Explanation: Vue allows arbitrary destructuring order. React components sometimes rely on prop order for performance optimizations (e.g., React.memo shallow comparison). Fix: Normalize destructuring to alphabetical or declaration order during compilation. Document the convention in the migration guide to prevent subtle memoization bugs.

Production Bundle

Action Checklist

• Verify AST extraction accuracy: Run the compiler against a test suite of Vue components and diff the generated interfaces against expected TypeScript output.
• Enforce strict TypeScript configuration: Enable strictNullChecks, noImplicitAny, and exactOptionalPropertyTypes to catch translation drift early.
• Audit runtime validation needs: Identify components that relied on Vue's runtime prop validation and replace them with Zod/Valibot schemas at the boundary layer.
• Validate generic component signatures: Ensure translated generic props preserve type constraints and do not collapse to any.
• Benchmark bundle impact: Measure initial load time and reconciliation performance before and after migration to confirm zero runtime overhead.
• Standardize destructuring patterns: Apply ESLint rules to enforce consistent prop access patterns across the migrated codebase.
• Generate migration reports: Log components that required manual intervention (e.g., complex runtime defaults) for post-compilation review.

Decision Matrix

Scenario	Recommended Approach	Why	Cost Impact
Strict type safety required	Static AST Translation	Preserves exact TypeScript interfaces, eliminates runtime validation, aligns with React conventions	Low (compiler setup)
Legacy Vue runtime props dominate	Hybrid Translation + Zod	Converts static types to interfaces, wraps runtime validation in lightweight schema libraries	Medium (schema maintenance)
Rapid prototyping / MVP	Runtime Adapter Hook	Fastest migration path, minimal compiler configuration, acceptable for non-production environments	High (performance debt)
Performance-critical applications	Static AST Translation + Manual Review	Zero runtime overhead, full type fidelity, allows fine-tuning of memoization and re-render boundaries	Low-Medium (review time)

Configuration Template

// vue-to-react.config.ts
import { defineConfig } from '@codcompass/vue-react-compiler';

export default defineConfig({
  input: './src/vue-components/**/*.vue',
  output: './src/react-components',
  typescript: {
    strict: true,
    interfacePrefix: 'I',
    preserveDestructuring: true,
    defaultToUnknownForArrays: true,
  },
  runtime: {
    validation: 'none', // 'none' | 'zod' | 'valibot'
    emitToCallback: true,
    kebabToCamel: true,
  },
  transforms: {
    withDefaults: 'reactDefaultParams',
    genericProps: 'preserveConstraints',
    optionalHandling: 'exactOptional',
  },
  lint: {
    enforcePropAccess: 'destructuring',
    maxPropCount: 8,
    warnOnAnyInference: true,
  },
});

Quick Start Guide

1. Install the compiler package: Run npm install @codcompass/vue-react-compiler typescript --save-dev to set up the translation pipeline.
2. Create the configuration file: Copy the Configuration Template above into vue-to-react.config.ts at your project root.
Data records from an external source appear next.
-- ==== Sys2Proof/Machine/HostOps.lean ====
section
/-! DEFINITION. What the host does with the core: the host operations of 30_encoding.md R61 as lists of bus
transactions, and the pseudo-instructions of R62 with their expansions. The core sees only the transactions. -/

namespace Sys2Proof.Machine

/-! ### Host operations (R61) -/

/-- The eight word indices in the order of 20_memory.md R40: most significant word first. -/
def wordOrder : List Index3 := [0#3, 1#3, 2#3, 3#3, 4#3, 5#3, 6#3, 7#3]

/-- `WR wr, V`: eight writes (R61). -/
def wrTransactions (r : RegIndex) (v : Word256) : List Transaction :=
  wordOrder.map fun j => .write (wordOffset r j) (getSlice v j)

/-- `RD wr`: eight reads (R61). -/
def rdTransactions (r : RegIndex) : List Transaction :=
  wordOrder.map fun j => .read (wordOffset r j)

/-- `ISSUE c` with `polls` reads of STATUS after the write (R61); how many it takes is the core's latency (LAT). -/
def issueTransactions (c : Word32) (polls : Nat) : List Transaction :=
  .write offCMD c :: List.replicate polls (.read offSTATUS)

/-- Host transactions one after another, with no completion between them (20_memory.md R47). -/
def runTransactions (ts : List Transaction) (s : State) : State :=
  ts.foldl (fun s t => hostTransaction t s) s

/-- The words the eight reads of `RD wr` return, in order. -/
def rdWords (r : RegIndex) (s : State) : List Word32 :=
  wordOrder.map fun j => (memRead (wordOffset r j) s).1

/-- The eight words of `RD wr` as one 256-bit value, the first the most significant (20_memory.md R43). -/
def joinWords (ws : List Word32) : Word256 :=
  ws.foldl (fun acc x => (acc <<< 32) ||| x.zeroExtend 256) 0#256

/-- The word the second transaction of `SETINF` or `CLRINF` writes, from the word the first one read (R61). -/
def infWithFlag (readBack : Word32) (d : Index3) (b : Bool) : Word32 :=
  (setBit8 (readBack.extractLsb' 0 8) d b).zeroExtend 32

/-! ### Pseudo-instructions (R62) -/

/-- A line of a host program: one ISSUE of a command, `SETINF ptd` or `CLRINF ptd` (R61). -/
inductive HostAction where
  | issue (i : Instr)
  | setInf (d : Index3)
  | clrInf (d : Index3)
  deriving DecidableEq, Repr

/-- The pseudo-instructions of R62. -/
inductive Pseudo where
  | modsqr (m : Modulus) (d a : RegIndex)
  | moddbl (m : Modulus) (d a : RegIndex)
  | clr (d : RegIndex)
  | modneg (m : Modulus) (d a : RegIndex)
  | tomont (m : Modulus) (d a r : RegIndex)
  | frommont (m : Modulus) (d a o : RegIndex)
  | ldg (d : Index3)
  deriving DecidableEq, Repr

/-- MODNEG requires d ≠ a (R62). -/
def Pseudo.wellFormed : Pseudo → Bool
  | .modneg _ d a => d != a
  | _ => true

/-- The expansion of a pseudo-instruction (R62). -/
def Pseudo.expand : Pseudo → List HostAction
  | .modsqr m d a => [.issue (.modmul m d a a)]
  | .moddbl m d a => [.issue (.modadd m d a a)]
  | .clr d => [.issue (.modsub .p d d d)]
  | .modneg m d a => [.issue (.modsub m d a a), .issue (.modsub m d d a)]
  | .tomont m d a r => [.issue (.montmul m d a r)]
  | .frommont m d a o => [.issue (.montmul m d a o)]
  | .ldg d => [.issue (.ldc (xReg d) 4#4), .issue (.ldc (yReg d) 5#4), .clrInf d]

/-- The two transactions of `SETINF` and `CLRINF` (R61). -/
def performFlag (d : Index3) (b : Bool) (s : State) : State :=
  let s' := hostTransaction (.read offINF) s
  hostTransaction (.write offINF (infWithFlag (memRead offINF s).1 d b)) s'

/-- One line of a host program, on a core whose engine completes each command before the next transaction (R61: the
host waits for BUSY = 0; log 17). -/
def HostAction.perform (a : HostAction) (s : State) : Host.Outcome State Fault Refusal :=
  match a with
  | .issue i => engineTurn (hostTransaction (.write offCMD (encode i)) s)
  | .setInf d => .next (performFlag d true s)
  | .clrInf d => .next (performFlag d false s)

/-- The lines of a host program, one after another. -/
def performAll : List HostAction → State → Host.Outcome State Fault Refusal
  | [], s => .next s
  | a :: rest, s =>
    match a.perform s with
    | .next s' => performAll rest s'
    | .fault r => .fault r
    | .refused r => .refused r

end Sys2Proof.Machine
end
Adjust input/output paths to match your directory structure.
3. Run the translation: Execute npx vue-react-compiler compile to process your Vue SFCs. The compiler will generate TypeScript interfaces and React function components in the output directory.
4. Verify type safety: Run npx tsc --noEmit against the generated output. Fix any flagged type mismatches, then integrate the components into your React application.
5. Validate runtime behavior: Mount the translated components in a test environment. Confirm that prop passing, event callbacks, and default values behave identically to the original Vue components.